Question

SOLVE EQUATION.
(X^4)-(4x^3)+(3x^2)+8x-16=0

Answer 1

x^40?

Answer 2

Oh its (x^4) sorry

Answer 3

by definition, you are going to substitute x= 1,-1, -2,2,4,-4, 8,-8, and 16,-16. I have tried upto 4 and -4. None of them worked. so substitute other numbers and see if the equation holds true.

Answer 4

And then you are going to perform long division; divide the original eqn by (x-(the number that held eqn after substitution), and after long division, you are going to simply have quadratic equation. THen you can perform familiar quad formula or factoring to get the other roots. All three are possible answers for the system.

Answer 5

Oh yeah I tried that but couldn't find a substitution # for x because none of them worked:(

Answer 6

In that case, there is no clear INTEGER solution

Answer 7

di u find any answer to the equation?

Answer 8

If you couldnt find any integer solution, it is probably sufficient to answer that there is no solution.
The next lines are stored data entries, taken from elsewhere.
/-- A stream that holds the tiered field of a changed symbol, and the symbol's previous value in VAL, give the symbol's
value (R234, R236). -/
theorem fieldDecodes_of_tieredField {p : Nat} (hcur : (Memory.read s.cur i).isSome = true)
    (hval : (Memory.read s.val i).isSome = true) (hu : Memory.read u.val i = Memory.read s.val i)
    (hchanged : s.changed i = true)
    (hbits : ∀ k, k < (s.tieredField i).length → getBit u.draw u.buf (p + k) = (s.tieredField i).getD k false) :
    fieldDecodes u i p (s.symbolTier i).payloadWidth (wordAt s.cur i).toInt := by
  rw [tieredField_length, if_pos hchanged, State.tieredField, if_pos hchanged] at hbits
  have hselector : ∀ k, k < 2 → getBit u.draw u.buf (p + k)
      = (fieldBits ((s.symbolTier i).selector.setWidth 32) 2).getD k false := fun k hk => by
    rw [hbits k (by omega), List.getD_append _ _ _ _ (by rwa [fieldBits_length])]
  have hpayload : ∀ k, k < (s.symbolTier i).payloadWidth → getBit u.draw u.buf (p + 2 + k)
      = ((s.payload i).setWidth (s.symbolTier i).payloadWidth).getLsbD ((s.symbolTier i).payloadWidth - 1 - k) :=
    fun k hk => by
      rw [Nat.add_assoc, hbits (2 + k) (by omega), List.getD_append_right _ _ _ _ (by rw [fieldBits_length]; omega),
        fieldBits_length, Nat.add_sub_cancel_left, fieldBits_getD _ _ _ hk, BitVec.getLsbD_setWidth,
        decide_eq_true (by omega), Bool.true_and]
  refine ⟨?_, _, hpayload, ?_⟩
  · have h0 := hselector 0 (by decide)
    rw [Nat.add_zero] at h0
    rw [selectorAt, h0, hselector 1 (by decide), selectorWidth_selector]
  · rw [payload_toInt]
    by_cases hw : (s.symbolTier i).payloadWidth = 32
    · exact .inl ⟨hw, by rw [if_pos hw, curWord_of_isSome hcur]⟩
    · refine .inr ⟨hw, by rw [hu]; exact hval, ?_⟩
      rw [if_neg hw, symbolDelta_eq hcur hval, wordAt, wordAt, wordAt, hu]
      omega

/-! ### Where the bits of a record stand -/

/-- The place of symbol `i`'s tiered field in the record: after the bitmap and the fields before it (R150). -/
def fieldStart (s : State) (i : Nat) : Nat := bitmapBits s.symbols + ((List.range i).flatMap s.tieredField).length

theorem fieldStart_succ (s : State) (i : Nat) : fieldStart s (i + 1) = fieldStart s i + (s.tieredField i).length := by
  simp [fieldStart, List.range_succ, Nat.add_assoc]

theorem fieldStart_le {n : Nat} (h : i ≤ n) : fieldStart s i ≤ fieldStart s n :=
  monotone_nat_of_le_succ (fun j => by rw [fieldStart_succ]; omega) h

theorem bitmap_length (s : State) : s.bitmap.length = bitmapBits s.symbols := by simp [State.bitmap]

/-- The padding starts where a field after the last would. -/
theorem fieldStart_symbols (s : State) : fieldStart s s.symbols = s.tickBody.length := by
  rw [fieldStart, State.tickBody, List.length_append, bitmap_length]

/-- Every field starts inside the record, or where its padding does. -/
theorem fieldStart_le_length (h : i ≤ s.symbols) : fieldStart s i ≤ s.tickRecord.length :=
  calc fieldStart s i ≤ fieldStart s s.symbols := fieldStart_le h
    _ = s.tickBody.length := fieldStart_symbols s
    _ ≤ s.tickRecord.length := by rw [State.tickRecord, List.length_append]; exact Nat.le_add_right _ _

/-- Bit `i` of the record is the bitmap bit of symbol `i` (R151). -/
theorem tickRecord_getD_bitmap (hi : i < s.symbols) : s.tickRecord.getD i false = s.changed i := by
  have hin : i < bitmapBits s.symbols := hi.trans_le (le_roundup8 _)
  have hbitmap : i < s.bitmap.length := by rwa [bitmap_length]
  rw [State.tickRecord, State.tickBody, List.append_assoc, List.getD_append _ _ _ _ hbitmap]
  simp [State.bitmap, List.getD, hin, hi]

/-- The bits of symbol `i`'s tiered field stand in the record from `fieldStart` on (R150). -/
theorem tickRecord_getD_field (hi : i < s.symbols) (hk : k < (s.tieredField i).length) :
    s.tickRecord.getD (fieldStart s i + k) false = (s.tieredField i).getD k false := by
  have hend : fieldStart s i + k < s.tickBody.length := by
    have hnext := fieldStart_le (s := s) (i := i + 1) hi
    rw [fieldStart_succ, fieldStart_symbols] at hnext
    omega
  rw [State.tickRecord, List.getD_append _ _ _ _ hend, State.tickBody, fieldStart, Nat.add_assoc,
    List.getD_append_right _ _ _ _ (by rw [bitmap_length]; exact Nat.le_add_right _ _), bitmap_length,
    Nat.add_sub_cancel_left, getD_flatMap_range hi hk]

/-! ### DEC_TICK after ENC_TICK -/

/-- The stream of `u` from RPTR on is the record `s` encodes, and `u` has the previous values of `s` (R239). -/
structure ReadsRecordOf (u s : State) : Prop where
  nsym : u.nsym = s.nsym
  rptr : u.rptr = s.wptr
  fits : s.wptr.toNat + s.tickRecord.length ≤ 8 * u.rlim.toNat
  val : ∀ i, i < s.nsym.toNat → Memory.read u.val i = Memory.read s.val i
  bits : ∀ k, k < s.tickRecord.length → getBit u.draw u.buf (s.wptr.toNat + k) = s.tickRecord.getD k false

theorem ReadsRecordOf.bitmapBit_eq (h : ReadsRecordOf u s) (hi : i < s.symbols) : bitmapBit u i = s.changed i := by
  have hlen : i < s.tickRecord.length := calc
    i < bitmapBits s.symbols := hi.trans_le (le_roundup8 _)
    _ ≤ fieldStart s s.symbols := Nat.le_add_right _ _
    _ ≤ s.tickRecord.length := fieldStart_le_length le_rfl
  rw [bitmapBit, h.rptr, h.bits i hlen, tickRecord_getD_bitmap hi]

/-- A record ENC_TICK wrote decodes, to the values of CUR (R239). -/
theorem ReadsRecordOf.symbolsDecode (h : ReadsRecordOf u s) (hcur : written s.cur 0 s.symbols)
    (hval : written s.val 0 s.symbols) : symbolsDecode u (fun i => s.wptr.toNat + fieldStart s i)
      (fun i => (wordAt s.cur i).toInt) s.symbols := by
  refine ⟨by rw [h.rptr, h.nsym]; rfl, fun i hi => ?_⟩
  have hlt : i < 0 + s.symbols := by omega
  have hnext : fieldStart s (i + 1) ≤ s.tickRecord.length := fieldStart_le_length hi
  have hsucc := fieldStart_succ s i
  have hlen := tieredField_length s i
  rw [h.bitmapBit_eq hi]
  beta_reduce
  cases hchanged : s.changed i with
  | false =>
    rw [hchanged, if_neg (by decide)] at hlen
    rw [if_neg (by decide)]
    omega
  | true =>
    rw [hchanged, if_pos rfl] at hlen
    rw [if_pos rfl]
    have hfit := h.fits
    have hlo : -2147483648 ≤ (wordAt s.cur i).toInt := BitVec.le_toInt _
    have hhi : (wordAt s.cur i).toInt < 2147483648 := BitVec.toInt_lt
    refine ⟨(s.symbolTier i).payloadWidth, ?_, by omega, by omega, hlo, by omega⟩
    refine fieldDecodes_of_tieredField (hcur i (Nat.zero_le i) hlt) (hval i (Nat.zero_le i) hlt) (h.val i hi) hchanged
      fun k hk => ?_
    rw [Nat.add_assoc, h.bits _ (by omega), tickRecord_getD_field hi hk]

/-- A byte of two streams that reads the same holds the same bits, in one step. -/
theorem getBit_congr {d q : Nat} {m m' : List Host.Cell} (h : Memory.read m (q / 8) = Memory.read m' (q / 8)) :
    getBit d m q = getBit d m' q := by
  rw [getBit, getBit, byteOr, byteOr, h]

/-- DEC_TICK over the record of `s` gives CUR back, with the cursor after the record and the encoder's counts (R239). -/
theorem ReadsRecordOf.exec_decTick (h : ReadsRecordOf u s) (hn : u.nsymLegal = true) (hcur : written s.cur 0 s.symbols)
    (hval : written s.val 0 s.symbols) : ∃ v, exec .decTick u = .next (succeeded { u with
        val := v, rptr := BitVec.ofNat 32 (s.wptr.toNat + s.tickRecord.length), tickcnt := u.tickcnt + 1#32
        result := BitVec.ofNat 32 s.changedCount, aux := BitVec.ofNat 32 s.tickRecord.length }) ∧
      (∀ i, i < s.symbols → Memory.read v i = Memory.read s.cur i) ∧
      (∀ i, s.symbols ≤ i → Memory.read v i = Memory.read u.val i) := by
  obtain ⟨h1, h2⟩ := nsymLegal_iff.mp hn
  have hsymbols : u.nsym.toNat = s.symbols := by rw [h.nsym]; rfl
  have hdecodes := h.symbolsDecode hcur hval
  have hbitmap : u.rptr.toNat + 8 * ((u.nsym.toNat + 7) / 8) ≤ 8 * u.rlim.toNat := by
    have hstart : s.wptr.toNat + fieldStart s 0 = u.rptr.toNat + 8 * ((u.nsym.toNat + 7) / 8) := hdecodes.1
    have hlen : fieldStart s 0 ≤ s.tickRecord.length := fieldStart_le_length (Nat.zero_le _)
    have hfit := h.fits
    omega
  rw [← hsymbols] at hdecodes
  obtain ⟨v, hexec, hnew, hkept, hbeyond⟩ := decTickDecodesStream u _ _ h1 h2 hbitmap hdecodes
  have hend : 8 * ((s.wptr.toNat + fieldStart s u.nsym.toNat + 7) / 8) = s.wptr.toNat + s.tickRecord.length := by
    rw [hsymbols, fieldStart_symbols, wptr_add_tickRecord_length, roundup8]
  have hcount : (List.range u.nsym.toNat).countP (bitmapBit u) = s.changedCount := by
    rw [hsymbols]
    exact List.countP_congr fun i hi => by rw [h.bitmapBit_eq (List.mem_range.mp hi)]
  have hlength : s.wptr.toNat + s.tickRecord.length - u.rptr.toNat = s.tickRecord.length := by
    rw [h.rptr, Nat.add_sub_cancel_left]
  simp only [hend, hcount, hlength] at hexec
  rw [hsymbols] at hnew hkept hbeyond
  refine ⟨v, hexec, fun i hi => ?_, hbeyond⟩
  have hc := hcur i (Nat.zero_le i) (by omega)
  have hv := hval i (Nat.zero_le i) (by omega)
  cases hchanged : s.changed i with
  | true =>
    rw [hnew i hi (by rw [h.bitmapBit_eq hi, hchanged]), BitVec.ofInt_toInt, ← curWord_of_isSome hc 0,
      some_curWord_of_isSome hc]
  | false =>
    have hsame : s.curWord 0 i = s.valWord 0 i := by simpa [State.changed] using hchanged
    rw [hkept i hi (by rw [h.bitmapBit_eq hi, hchanged]) (by rw [h.val i hi]; exact hv), h.val i hi,
      ← some_valWord_of_isSome hv 0, ← hsame, some_curWord_of_isSome hc]
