-- ==== Sys2Proof/Syntax.lean ====
section
/-! DEFINITION. The one inductive of instructions and device events: one constructor for each row of
spec/opcode_table.json. The operand fields are those of the formats R63-R68 and of the instruction's own rule.
A row without an encoding is an event of the device; its arguments are what the outside world, Lolen or the
hardware chooses (log 15). -/

namespace Sys2Proof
Unless you are in university, taking at least second year linear algebra course.

Answer 9

In which case, we can talk about a theorem that gives us noninteger solutions. (it is sort of similar to quadratic formula in essence).

Answer 10

I thought with all quartic equations, the roots would always be
all 4 real OR
all 4 complex (imaginary) OR
2 real roots and 2 complex (imaginary) roots.
I don't think it ever winds up with just 1 real root.

Answer 11

You'll get two quadratic factors, one with 2 reals, the other with 2 imaginary. Here are the factors: (x^2-3 x+4) (x^2-x-4) = 0

Answer 12

Gee, I don't know how you factored that but the right hand equation contains two real roots.
x² -x -4 =0
The quadratic formula gives these results:
2.56155281280883
-1.56155281280883

Notice that the decimal portion of both roots is exactly the same?
Well, anyway there's 2 real roots

Answer 13

Here's one way to factor the quartic:
http://www.sosmath.com/algebra/factor/fac12/fac12.html
I found wolfram a lot more convenient though.

Answer 14

If nothing else, factoring that quartic really brings this problem to a conclusion.

As for the complex (imaginary) roots solving for x^2-3 x+4:
x= [-(-3) ± sqrt(9 - 4*1*4)] / 2*1
x = 3 ±sqrt(9 -16) / 2
x = (3 ±sqrt(-7)) / 2

x = 1.5 plus sqrt(-7)/2
x = 1.5 minus sqrt(-7)/2